Grains and trains are setting the pace for cargo volume through the Port of Hamilton last year.

The Hamilton Port Authority said in a news release Monday while overall volume through the port was essentially flat last year, grain and the volume of cargo moved in and out of the port by train continue to grow as steel volume slumps.

"Last year was fairly flat for us in terms of volume," said Ian Hamilton, the authority's vice-president for marketing. "We've lost 3 to 4 million tonnes of U.S. Steel cargo over the last five years but we're delighted we've been able to replace almost half of that."
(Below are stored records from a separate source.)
-- ==== Sys2Proof/Machine/Step.lean ====
section
/-! DEFINITION. One step is one rising edge of `clk` (spec/10_state.md R23, spec/20_memory.md R57): the oldest pin
sample is taken and what it asks for is done. -/

namespace Sys2Proof.Machine

/-- The step. A cycle the host has not driven, or whose inputs are undefined, is refused
(60_exceptions.md R234; log entries 2 and 3). -/
def step (s : State) : Host.Outcome State Fault Refusal :=
  match s.inputs with
  | [] => .refused .noInput
  | p :: rest =>
    match p.request with
    | .undefined => .refused .undefinedInput
    | .reset => .next { s with inputs := rest }.resetEdge
    | .run i => exec i { s with inputs := rest }

/-- The state with one more cycle to come before the others, the one that presents the opcode-table word:
a command word on `{cmd, din}`, a header word on `din` with the code of DECODE_WORD (log entries 1 and 13). -/
def State.withFetchWord (s : State) (nbits w : Nat) : State :=
  { s with inputs := Pins.ofTableWord nbits w :: s.inputs }

end Sys2Proof.Machine
end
Hamilton said grain volume through the port rose 13 per cent last year while fertilizer tonnage was up 2 per cent.

Total cargo through the Port of Hamilton during the 2013 shipping season was more than 10 million tonnes, essentially flat compared to 10.3 million tonnes in 2012 and 10 million in 2011.

The grain handled at Hamilton's port terminal includes more than 1.3 million tonnes of soybeans, canola, wheat and corn, most of it grown by southern Ontario farmers for export to global markets. Grain handling facilities in Hamilton include investments in port facilities by companies such as Sylvite Agri-Services Ltd., Parrish and Heimbecker and Richardson International. Last year Sylvite opened two new liquid fertilizer storage tanks worth $4 million. Together, they hold the equivalent of four Olympic-sized swimming pools of fertilizer. Parrish and Heimbecker spent more than $30 million to inflate two storage bubbles at the foot of Wentworth Street to hold 56,000 tonnes of grain.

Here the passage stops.